My 9-11 memory this year, has nothing to do with memorializing those who died in the past. Honoring, remembering and meshing their lives to our own is an essential element of what is human. Our mortality is a given. Yet, my 9-11 present is that a good friend lies struggling for her life in a NY hospital, dying of cervical cancer. She's 41 years old - the same age as I. She has two wonderful children with her husband - who is one of my oldest and best friends, ages 5 and 9.
Is her struggle and that of her family and friends, any less noble, or worthy of remembrance than the senseless deaths 12 years ago?
We cannot forget that someone's mother, father, child, grandparent, sister, brother, friend, dies every day. Sometimes they are lucky enough to have lived a full life - just as often, they are not. Death is not reserved for special events & the sensationalization of death belittles that reality.
This is why war is, in essence, the violence of mass dehumanization.

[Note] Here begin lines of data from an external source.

-- ==== Sys2Proof/Tests/Slice0.lean ====
section
/-! SUPPORT. Tests: ill-formed terms the check refuses, words written out from the encodings of 30_encoding.md, the vectors of
95_test_vectors.md one step each, and a witness for the hypotheses of every statement. -/

namespace Sys2Proof.Tests

open Sys2Proof.Machine

/-! ### The operands of 95_test_vectors.md -/

/-- The default pseudo-header (192.0.2.1, 198.51.100.7, 6). -/
def ph : PseudoHeader := { src := 0xC0000201, dst := 0xC6336407, protocol := 6 }

/-- The pseudo-header of the vectors V-C1 to V-C4. -/
def phZero : PseudoHeader := { src := 0, dst := 0, protocol := 6 }

/-- A pseudo-header outside the admitted domain (V-X3). -/
def phUdp : PseudoHeader := { ph with protocol := 17 }

/-- Flags with only SYN set. -/
def synOnly : TcpFlags := { Operands.blank.f.flags with syn := true }

/-- The base header H1 (S-6) with `k` in its checksum field. -/
def headerWith (k1 k2 : Byte) : Bytes :=
  [0x30, 0x39, 0x00, 0x50, 0x00, 0x00, 0x03, 0xE8, 0x00, 0x00, 0x00, 0x00, 0x50, 0x02, 0xFA, 0xF0, k1, k2, 0x00, 0x00]

/-- H1 of the vectors. -/
def h1 : Bytes := headerWith 0x94 0x44

/-- The fields of V-B1. -/
def fields : Fields :=
  { Operands.blank.f with
    sourcePort := 12345, destinationPort := 80, sequenceNumber := 1000, flags := synOnly, windowSize := 64240 }

/-- The fields of V-B4. -/
def fieldsOptions : Fields := { fields with options := [0x02, 0x04, 0x05, 0xB4] }

/-- The header of S-2: zero but for the data-offset nibble `d`, `n` bytes long. -/
def nibbleHeader (x : Byte) (n : Nat) : Bytes := List.replicate 12 0x00 ++ [x] ++ List.replicate (n - 13) 0x00

/-- The header H1 parses to (V-P1), with `k` as its checksum. -/
def parsed (k : Word16) : TcpHeader :=
  { sourcePort := 12345, destinationPort := 80, sequenceNumber := 1000, acknowledgmentNumber := 0, dataOffset := 5,
    reserved := 0, flags := synOnly, windowSize := 64240, checksum := k, urgentPointer := 0, options := [] }

/-- The response pending after an instruction, if it completes with one. -/
def responseOf (i : Instr) (s : State) : Option Response := (nextState? (exec i s)).bind State.rsp

/-- The refusal an instruction ends in, if it does. -/
def refusal? : Host.Outcome State Fault Refusal → Option Refusal
  | .next _ => none
  | .fault _ => none
  | .refused r => some r

theorem responds_of (i : Instr) (s : State) (r : Response) (h : responseOf i s = some r) : Responds i s r := by
  unfold responseOf at h
  cases he : exec i s with
  | next t => rw [he] at h; exact ⟨t, he, h⟩
  | fault f => cases f
  | refused q => rw [he] at h; cases h

/-! ### Well-formedness: one ill-formed term for each check -/

theorem test_wf_reserved_op : Instr.reservedOp0.illFormed = some .reservedOp ∧ Instr.reservedOp7.illFormed = some .reservedOp := by
  decide
theorem test_wf_protocol : (Instr.csumCompute phUdp [] []).illFormed = some .protocolNotTcp := by decide
theorem test_wf_protocol_word : (Instr.pseudoW2 17 20).illFormed = some .protocolNotTcp := by decide
/-- 65535 bytes are admitted and 65536 are not (V-X4). -/
theorem long_fits (n : Nat) : checksumFits (List.replicate n 0) [] = decide (n ≤ 65535) := by
  rw [checksumFits, List.length_replicate]; rfl
theorem test_wf_length : (Instr.csumVerify ph (List.replicate 65536 0) []).illFormed = some .segmentTooLong := by
  rw [Instr.illFormed, long_fits]; decide
/-- V-B15. -/
theorem test_wf_build_length : (Instr.hdrBuild fields (List.replicate 65516 0) ph).illFormed = some .segmentTooLong := by
  rw [Instr.illFormed, buildFits, List.length_replicate]; decide
theorem test_wf_status : (Instr.status 3).illFormed = some .reservedStatus := by decide

/-! ### Decoding: words written out from 30_encoding.md -/

theorem test_decode_commands :
    (List.range 8).map (fun op => decode 0 (.command (BitVec.ofNat 3 op) { Operands.blank with hb := [1], pl := [2], b := [3] })) =
      [.ok .reservedOp0, .ok (.csumCompute Operands.blank.ph [1] [2]), .ok (.csumVerify Operands.blank.ph [1] [2]),
       .ok (.hdrBuild Operands.blank.f [2] Operands.blank.ph), .ok (.hdrParse [3]),
       .ok (.segToBytes Operands.blank.f [2] Operands.blank.ph), .ok (.segFromBytes [3]), .ok .reservedOp7] := by decide
/-- R64, R60, R63: the words of the stream of S-6, and an options word. -/
theorem test_decode_pseudo_words :
    decode 0 (.wire [0xC0, 0x00, 0x02, 0x01]) = .ok (.pseudoW0 0xC0000201) ∧
    decode 4 (.wire [0xC6, 0x33, 0x64, 0x07]) = .ok (.pseudoW1 0xC6336407) ∧
    decode 8 (.wire [0x00, 0x06, 0x00, 0x14]) = .ok (.pseudoW2 6 20) := by decide
theorem test_decode_header_words :
    decode 12 (.wire [0x30, 0x39, 0x00, 0x50]) = .ok (.tcphdrW0 12345 80) ∧
    decode 16 (.wire [0x00, 0x00, 0x03, 0xE8]) = .ok (.tcphdrW1 1000) ∧
    decode 20 (.wire [0xA0, 0xB0, 0xC0, 0xD0]) = .ok (.tcphdrW2 2695938256) ∧
    decode 24 (.wire [0x5F, 0x02, 0xFA, 0xF0]) = .ok (.tcphdrW3 5 15 synOnly 64240) ∧
    decode 28 (.wire [0x94, 0x44, 0xBE, 0xEF]) = .ok (.tcphdrW4 0x9444 48879) ∧
    decode 68 (.wire [0x02, 0x04, 0x05, 0xB4]) = .ok (.tcphdrOpt 0x02 0x04 0x05 0xB4) := by decide
theorem test_decode_status : decode 0 (.status 1) = .ok (.status 1) := by decide
theorem test_decode_rejects :
    decode 8 (.wire [0x01, 0x06, 0x00, 0x14]) = .error .pseudoZeroByte ∧
    decode 72 (.wire [0, 0, 0, 0]) = .error (.noLayoutAt 72) ∧ decode 30 (.wire [0, 0, 0, 0]) = .error (.noLayoutAt 30) ∧
    decode 0 (.wire [0, 0, 0]) = .error (.notAWord 3) := by decide
theorem test_table_words :
    decodeTableWord 8 1 = some (.csumCompute Operands.blank.ph [] []) ∧ decodeTableWord 8 7 = some .reservedOp7 ∧
    decodeTableWord 32 0x30390050 = some (.tcphdrW0 12345 80) ∧ decodeTableWord 32 0x00060014 = some (.pseudoW2 6 20) ∧
    decodeTableWord 2 2 = some (.status 2) ∧ decodeTableWord 8 9 = none := by decide
theorem test_fetch_word_steps :
    (nextState? (step (State.reset.withFetchWord 32 0x00060014))).map (·.acc) = some 26 ∧
    (nextState? (step (State.reset.withFetchWord 8 4))).bind (·.rsp) = some (.err .tooShort) := by decide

It steals the meaning of death by devaluing it - ripping it from the context of a life lived, rendering it a casualty of circumstance... A casualty that then becomes 'memorialized', or worse, praised.
On this 9-11, I remember the times we shared during the summer of 2001 when her husband was mixing the afternoon live music in that Plaza, before that Plaza was no more. I remember the life and vitality and spirit she showed every day of her life that I've known her. I hope that somehow she can pull through and have more time with her family and friends.
And if she dies, I want to celebrate her life, not her death.